Whilst on the subject of the EXBPA (previous rambling here http://telnetport25.wordpress.com/2008/08/25/red-herrings-with-the-exchange-2007-bpa-and-windows-2008-in-a-ccr-cluster) I thought that I would pass on a couple of (probably well known) tips on why the BPA can fail or generate warnings when being run against a Windows 2008 based Exchange 2007 server using the “Health Check” option. The Two most common errors that can be encountered when running the BPA against Windows 2008 servers which are as follows: Exchange Server cannot be contacted: The above error typically manifests itself as a red cross during the scanning process and indeed as a part of the final report:
This can be caused by the two following issues;
- The remote registry service has not been started on the Windows 2008 Exchange server – “Remote Registry” is disabled by default on non-clustered Exchange 2007 instances running on Windows 2008 – you will need to enable and start the service.
- The Windows 2008 Firewall Service is enabled you will need to create an exception rule or disable it (not recommended) in order for the BPA scan to complete.

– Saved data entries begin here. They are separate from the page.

/-! ### Cold takeovers (R442 to R444) -/

/-- The last source of a cold stream is lost (R444). -/
def shardLost (s : State) (q : Nat) : State :=
  let p := partAt s q
  let s1 := logWith (modJoin s q (fun j => { j with mode := 6 })) 0x0F 0 0 0 q [jobIdOf p, p.join.memberDev, shardSize p]
  let s2 := match p.join.admitModule.bind (fun a => cmdAt s1 a.1 a.2) with
    | some c => complete s1 c stSourceLost 0 0 0 0
    | none => s1
  let s3 := modJoin s2 q (fun j => { j with admitModule := none })
  if p.state = .running || p.state = .held || p.state = .aborting then stepAbort s3 q causeFault (now s3) true false
  else setPartState s3 q .faulted

/-- A source of a cold stream is lost: the next takes over at the first unit not yet received. -/
def sourceLost (s : State) (q flow : Nat) : State :=
  let p := partAt s q
  if !isIncomplete p || p.join.sources.head? ≠ some flow then s
  else
    let left := p.join.sources.drop 1
    if left.isEmpty then shardLost s q else modJoin s q (fun j => { j with sources := left })

/-- What EXPEL does for one listed device. -/
def expelDevice (s : State) (q dev : Nat) : State :=
  let mine := (s.flows.filter (fun f => f.q = q && f.cfg.kind = 1 && f.dstDev = dev)).map Flow.idx
  let s1 := { s with flows := s.flows.map (fun f => if f.q = q && mine.contains f.idx then { f with closed := true } else f) }
  let s2 := endRequests s1 stStaleEpoch (fun a i => a = q && mine.contains i)
  let s3 := modBinding s2 q (fun b => { b with
    expelled := insertNat b.expelled dev
    slots := (withPos b.slots).map (fun x =>
      if x.2.role = 0 || x.2.dev ≠ dev then x.2 else { x.2 with role := if x.1 < 2 then 3 else 4, joined := false }) })
  mine.foldl (fun s i => sourceLost s q i) s3

/-- EXPEL. -/
def expel (h seq : Nat) (s : State) : State :=
  startCmd s h seq opExpel (fun s c =>
    withChecks s c (certFails (partAt s c.partition) c 0) (fun s =>
      let q := c.partition
      let s1 := requestPreempt (fenceEffect s c) q
      complete ((certDevices c.payload).foldl (fun s d => expelDevice s q d) s1) c stOk (le c.payload 16 4) 0 0 0))

def execExpel (h seq : Nat) (s : State) : Host.Outcome State Fault Refusal := .next (expel h seq s)

/-! ### ADMIT at a member (R436) -/

/-- The entry for listed device i. -/
def admitEntry (pl : List Byte) (i : Nat) : List Byte := slice pl (certPart pl + 16 * i) 16

/-- The checks of 8 bytes of tree fields, which repeat bytes 112 to 119 of R407's layout, at a record offset. -/
def admitTreeFails (s : State) (e : List Byte) (off : Nat) : List (Nat × Nat) :=
  treeFails s (le e 1 1) (le e 2 1) (le e 4 2) off
  ++ check (decide (le e 3 1 ≠ 0)) stBadField (off + 3) ++ check (decide (le e 6 2 ≠ 0)) stBadField (off + 6)

/-- The checks of a member's ADMIT. -/
def admitMemberFails (s : State) (c : Cmd) : List (Nat × Nat) :=
  let pl := c.payload
  let p := partAt s c.partition
  let n := le pl 10 1
  certFails p c (16 * n)
  ++ check (decide (c.arg1 ≤ now s)) stBadField 24
  ++ ((List.range n).flatMap (fun i =>
        let e := admitEntry pl i
        let off := 64 + certPart pl + 16 * i
        check (!((p.binding.map Binding.expelled).getD []).contains (le e 0 2)) stBadField off
        ++ check (decide (le e 4 2 = 0)) stBadField (off + 4)
        ++ check (decide (2 ^ portCount s ≤ le e 4 2)) stAbsent (off + 4)
        ++ check (decide (le e 6 2 ≠ 0)) stBadField (off + 6)
        ++ admitTreeFails s (e.drop 8) (off + 8)))

/-- The tree context bound anew with the fields of R407's bytes 112 to 119. -/
def rebindTree (s : State) (q : Nat) (e : List Byte) : State :=
  match treeOf (partAt s q) with
  | none => s
  | some k => bindTree s k q (jobEpochOf (partAt s q)) (le e 1 1) (le e 2 1) (le e 4 2)
      (((partAt s q).binding.map (fun b => b.treeShape.2.2.2)).getD 0)

/-- The retained messages to a replaced device sent again, to its successor. -/
def resendRetained (s : State) (q old new : Nat) : State :=
  (partAt s q).settle.retention.foldl (fun s m =>
    if m.pkt.dstDev ≠ old || m.step ≠ (partAt s q).ctx.step then s
    else
      let k := { m.pkt with dstDev := new, jobEpoch := jobEpochOf (partAt s q), abortEpoch := (partAt s q).abortEpoch }
      modFlow s q m.flow (fun f => { f with queue := f.queue ++ [{ q := q, flow := m.flow, usage := .send, ident := some (m.off, m.idx), pkt := k }] })) s

/-- One entry of a member's ADMIT. -/
def admitOne (q : Nat) (s : State) (e : List Byte) : State :=
  let old := le e 0 2
  let new := le e 2 2
  let s1 := { s with flows := s.flows.map (fun f =>
    if f.q = q && f.cfg.kind = 1 && f.dstDev = old then { f with dstDev := new, portMask := le e 4 2, closed := false } else f) }
  let s2 := modBinding s1 q (fun b => { b with
    expelled := b.expelled.filter (· ≠ old)
    slots := b.slots.map (fun x =>
      if x.dev ≠ old then x
      else if x.role = 3 then { x with role := 2, dev := new, copied := 0, joined := false }
      else if x.role = 4 then { x with role := 1, dev := new, copied := 0 }
      else x) })
  let s3 := resendRetained (rebindTree s2 q (e.drop 8)) q old new
  modSettle s3 q (fun x => { x with retention := x.retention.map (fun m =>
    if m.pkt.dstDev = old then { m with pkt := { m.pkt with dstDev := new }, acked := false } else m) })

/-- A partition that is HELD, or on its way there, resumes at a tick; one that replays by itself replays then. -/
def resumeAt (s : State) (q t : Nat) : State :=
  modPart s q (fun p =>
    if p.state = .held then { p with startAt := some t }
    else if p.state = .aborting then { p with startAt := if p.preempt then some t else p.startAt, replayAt := some t }
    else p)

/-- ADMIT's effect at a member. -/
def admitMember (s : State) (c : Cmd) : State :=
  let q := c.partition
  let s1 := setEpoch s q (le c.payload 16 4)
  let s2 := ((List.range (le c.payload 10 1)).map (admitEntry c.payload)).foldl (admitOne q) s1
  complete (resumeAt s2 q c.arg1) c stOk (le c.payload 16 4) 0 0 0

/-! ### ADMIT at a spare (R442) -/

/-- The checks of a spare's ADMIT. -/
def admitSpareFails (s : State) (c : Cmd) : List (Nat × Nat) :=
  let pl := c.payload
  let q := c.partition
  let p := partAt s q
  let o := certPart pl
  let e := slice pl o 24
  let cold := decide (c.arg0 = 1)
  let n := le e 2 1
  certFails p c 24
  ++ check (decide (1 < c.arg0)) stBadField 16
  ++ check (decide (c.arg1 ≤ now s)) stBadField 24
  ++ check (decide (le pl 10 1 ≠ 1) || certDevices pl ≠ [le e 0 2]) stBadField (64 + o)
  ++ check (!cold && !(isShadowing p && decide (p.join.memberDev = le e 0 2))) stBadField (64 + o)
  ++ check (if cold then decide (n = 0 ∨ 2 < n) else decide (n ≠ 0)) stBadField (64 + o + 2)
  ++ check (decide (le e 3 1 ≠ 0)) stBadField (64 + o + 3)
  ++ ((List.range 2).flatMap (fun i =>
        let f := le e (8 + 4 * i) 4
        check (if i < n then !linkFlow s q f else decide (f ≠ 0)) stBadField (64 + o + 8 + 4 * i)))
  ++ admitTreeFails s (e.drop 16) (64 + o + 16)

/-- A warm takeover: the shadow becomes the member, and replays the step at the resume tick. -/
def admitWarm (s : State) (c : Cmd) (e : List Byte) : State :=
  let q := c.partition
  if !(partAt s q).join.copyDone then complete s c stSourceLost 0 0 0 0
  else
    let s1 := setEpoch s q (le c.payload 16 4)
    let s2 := stepAbort s1 q causeHost (now s1) false false
    let s3 := modPart s2 q (fun p => { p with replayAt := some c.arg1, join := { p.join with mode := 0 } })
    complete (rebindTree s3 q (e.drop 16)) c stOk (le c.payload 16 4) 0 0 0

/-- A cold takeover begins: it completes when the wide state has come. -/
def admitCold (s : State) (c : Cmd) (e : List Byte) : State :=
  let q := c.partition
  let s1 := setEpoch s q (le c.payload 16 4)
  let s2 := modPart s1 q (fun p =>
    { p with
      startAt := some c.arg1
      abortEpoch := Config.coldAbortEpoch q % 65536
      aborted := none
      ctx := { p.ctx with step := Config.coldStep q, firstTick := Config.coldFirst q }
      join := { p.join with
        mode := 3
        memberDev := le e 0 2
        copyRate := le e 4 4
        sources := (List.range (le e 2 1)).map (fun i => le e (8 + 4 * i) 4)
        unit := 0
        admitModule := some (c.host, c.seq) } })
  modCmd (rebindTree s2 q (e.drop 16)) c.host c.seq (fun c => { c with phase := 2 })

/-- Whether ADMIT addresses a partition as a spare. -/
def admitsSpare (p : Part) : Bool := isShadowing p || decide (p.state = .loaded)

/-- ADMIT. -/
def admitModule (h seq : Nat) (s : State) : State :=
  startCmd s h seq opAdmit (fun s c =>
    let e := slice c.payload (certPart c.payload) 24
    if admitsSpare (partAt s c.partition) then
      withChecks s c (admitSpareFails s c) (fun s => if c.arg0 = 0 then admitWarm s c e else admitCold s c e)
    else withChecks s c (admitMemberFails s c) (fun s => admitMember s c))

def execAdmitModule (h seq : Nat) (s : State) : Host.Outcome State Fault Refusal := .next (admitModule h seq s)

/-! ### COLD_STREAM_UNIT (R442 to R444) -/

/-- The parameters of unit u of a shard of m: first and one past the last. -/
def unitSpan (m u : Nat) : Nat × Nat := (u * unitParams, min m ((u + 1) * unitParams))

/-- A narrow unit written: two bytes a parameter, where its recipe has narrow weights. -/
def writeNarrowUnit (s : State) (q u : Nat) (data : List Byte) : State :=
  let p := partAt s q
  let r := unitSpan (shardSize p) u
  (countFrom r.1 (r.2 - r.1)).foldl (fun s n =>
    let rc := recipeFor (ownRecipes p) n
    if rc.narrowOut then spanWrite s (rc.narrowAddr + 2 * (n - rc.first)) (slice data (2 * (n - r.1)) 2) else s) s

/-- A wide unit written to the settled version. -/
def writeWideUnit (s : State) (q u : Nat) (data : List Byte) : State :=
  let p := partAt s q
  let r := unitSpan (shardSize p) u
  spanWrite s (paramAddr p p.settle.settledVer r.1) (slice data 0 (12 * (r.2 - r.1)))

/-- The stream has brought the whole wide state: ADMIT completes. -/
def coldDone (s : State) (q : Nat) : State :=
  let s1 := match (partAt s q).join.admitModule.bind (fun a => cmdAt s a.1 a.2) with
    | some c => complete s c stOk (le c.payload 16 4) 0 0 0
    | none => s
  modJoin s1 q (fun j => { j with mode := 5, admitModule := none })

/-- COLD_STREAM_UNIT: the next unit arrives, the narrow weights first, then the wide state. -/
def coldStreamUnit (q : Nat) (data : List Byte) (s : State) : State :=
  let p := partAt s q
  let last := decide (unitsOf (shardSize p) ≤ p.join.unit + 1)
  if p.join.sources.isEmpty then s
  else if p.join.mode = 3 then
    modJoin (writeNarrowUnit s q p.join.unit data) q (fun j =>
      if last then { j with mode := 4, unit := 0 } else { j with unit := j.unit + 1 })
  else if p.join.mode = 4 then
    let s1 := writeWideUnit s q p.join.unit data
    if last then coldDone s1 q else modJoin s1 q (fun j => { j with unit := j.unit + 1 })
  else s

def execColdStreamUnit (q : Nat) (data : List Byte) (s : State) : Host.Outcome State Fault Refusal := .next (coldStreamUnit q data s)

/-! ### FIRST_COPY_UNIT (R425, R439, R442) -/

/-- Kinds of places at a partner (R425, R439, R442): escrow copy, hold block, forward values, narrow unit, version unit. -/
def atCopy : Nat := 0
def atHold : Nat := 1
def atForward : Nat := 2
def atNarrow : Nat := 3
def atWide : Nat := 4

/-- Kinds of places at a served shadow: those of its own shard from 24 on; those of owner k's escrow lie at 8·(k + 1) (R439). -/
def atShadow : Nat := 24

/-- One unit sent to a partner's place. -/
def sendUnit (s : State) (q flow kind n : Nat) (data : List Byte) : State :=
  let dev := ((flowAt s q flow).map Flow.dstDev).getD 0
  enqueue s q flow 1 (Config.partnerAddress dev flow kind n) (now s) data [] false false false .send

/-- Unit u of the settled version. -/
def settledUnit (s : State) (p : Part) (u : Nat) : List Byte :=
  let r := unitSpan (shardSize p) u
  readBytes s.mem (paramAddr p p.settle.settledVer r.1) (12 * (r.2 - r.1))

/-- Owner k's narrow unit, converted from the state its escrow represents with the key of the step that produced it. -/
def narrowUnit (s : State) (p : Part) (k u : Nat) : List Byte :=
  let w := representedUnit s p k u
  let r := unitSpan (ownerParams p k) u
  (List.range (r.2 - r.1)).flatMap (fun i =>
    let rc := recipeFor (ownerRecipes p k) (r.1 + i)
    toLe 2 (narrowBits rc.narrowFmt p.ctx.seed.toNat (escrowSlot p (2 + k)).copyStep rc.layerTag (r.1 + i) (le w (12 * i) 4)))

/-- A keeper's next unit. -/
def copyToKeeper (s : State) (q i : Nat) : State :=
  let p := partAt s q
  let e := escrowSlot p i
  if e.role ≠ 2 then s
  else
    let s1 := sendUnit s q e.flow atCopy e.copied (settledUnit s p e.copied)
    modEscrow s1 q i (fun e =>
      { e with
        copied := e.copied + 1
        role := if unitsOf (shardSize p) ≤ e.copied + 1 then 1 else 2 })

/-- The next unit of a cold stream to the device that fills owner slot k. -/
def streamToOwner (s : State) (q k : Nat) : State :=
  let p := partAt s q
  let e := escrowSlot p (2 + k)
  let n := unitsOf (ownerParams p k)
  if e.role ≠ 1 || 2 * n ≤ e.copied then s
  else
    let s1 := if e.copied < n then sendUnit s q e.flow atNarrow e.copied (narrowUnit s p k e.copied)
      else sendUnit s q e.flow atWide (e.copied - n) (representedUnit s p k (e.copied - n))
    modEscrow s1 q (2 + k) (fun e => { e with copied := e.copied + 1 })

/-- The next unit to a served shadow: the settled version, then each escrow copy, then each hold. -/
def copyToShadow (s : State) (q : Nat) : State :=
  let p := partAt s q
  match p.join.serves with
  | none => s
  | some flow =>
    let n := unitsOf (shardSize p)
    let m (k : Nat) : Nat := unitsOf (ownerParams p k)
    let i := p.join.served
    let out : Option (Nat × Nat × List Byte) :=
      if i < n then some (atWide, i, settledUnit s p i)
      else if i < n + m 0 then some (8 + atCopy, i - n, representedUnit s p 0 (i - n))
      else if i < n + m 0 + m 1 then some (16 + atCopy, i - n - m 0, representedUnit s p 1 (i - n - m 0))
      else if i < n + m 0 + m 1 + 2 then
        let k := i - n - m 0 - m 1
        some (8 * (k + 1) + atHold, 0, readBytes s.mem (holdAddr p k 0) (132 * ownerBlocks p k))
      else none
    match out with
    | none => s
    | some (kind, u, data) =>
      modJoin (sendUnit s q flow kind u data) q (fun j =>
        { j with
          served := j.served + 1
          servedStep := if i + 1 = n + m 0 + m 1 + 2 then some p.ctx.step else none })

/-- FIRST_COPY_UNIT: the next unit of a copy, to keeper 0 or 1, to the device that fills owner slot 0 or 1 (as 2 or 3), or to the
shadow that the partition serves (4). -/
def firstCopyUnit (q dst : Nat) (s : State) : State :=
  let p := partAt s q
  let read (a m u : Nat) : List (Nat × Nat) := let r := unitSpan m u; [(a + 12 * r.1, 12 * (r.2 - r.1))]
  if !isBound p then s
  else if dst < 2 then
    charged s q engEscrow (read (paramAddr p p.settle.settledVer 0) (shardSize p) (escrowSlot p dst).copied) (fun s => copyToKeeper s q dst)
  else if dst < 4 then
    let m := ownerParams p (dst - 2)
    charged s q engEscrow (read (copyAddr p (dst - 2) 0) m ((escrowSlot p dst).copied % max (unitsOf m) 1)) (fun s => streamToOwner s q (dst - 2))
  else charged s q engEscrow (read (paramAddr p p.settle.settledVer 0) (shardSize p) p.join.served) (fun s => copyToShadow s q)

Cannot connect to port 25 on the Routing Group Master: Another interesting error that can be displayed after the BPA has performed its analysis is the above error – which looks like the following:
This can be caused by:
- An Antiviral program running on the server which the BPA is run from blocking traffic on port 25
- An Antiviral program running on the Exchange server that the BPA is testing
In either case of the above you will need to configure your antiviral program / firewall to allow port 25 traffic from the BPA (and obviously the Exchange Transport Service).
General Tips for the BPA:
The BPA is an essential tool for any Exchange administrator, it can locate, suggest and help troubleshoot issues with Exchange before, during and after they manifest. Therefore I would like to suggest the following tips for people whom are not familiar with the tool:
Keep you BPA server updated
As many of you may know Exchange 2007 installs a copy of the BPA on every server it is installed upon – in an ideal world you would try to keep the XML definitions up to date on every server – however sometime’s this is not convenient – therefore I suggest that you nominate one server in your environment that you intended to run the Exchange BPA from (this in many cases might actually be a workstation with the Exchange Management or indeed the BPA installed upon stand alone) – ensure that you check for updates to your BPA definitions every 3 weeks.
Run the BPA when it makes sense
As part of a robust change control process run your BPA before and after every major change to Exchange – this will help verify changes and help you spot errors in your configuration and roll back if required.
Keep copies of you BPA reports
Very useful if you need to track back through changes or review the evolution of your Exchange environment – great for audits or DR scenarios.
Trust and don’t Trust the BPA – even when it is right or wrong
This might seem like a weird statement – but the BPA flags issues for a reason, even if settings that are correctly configured are reported as wrong check them – this will give you an understand as to where they are and what the BPA reports on. Also bear in mind that the BPA is purely a “Best Practices” tool – therefore you might not be able to correct everything it says as you own environment is unique – use your own judgement.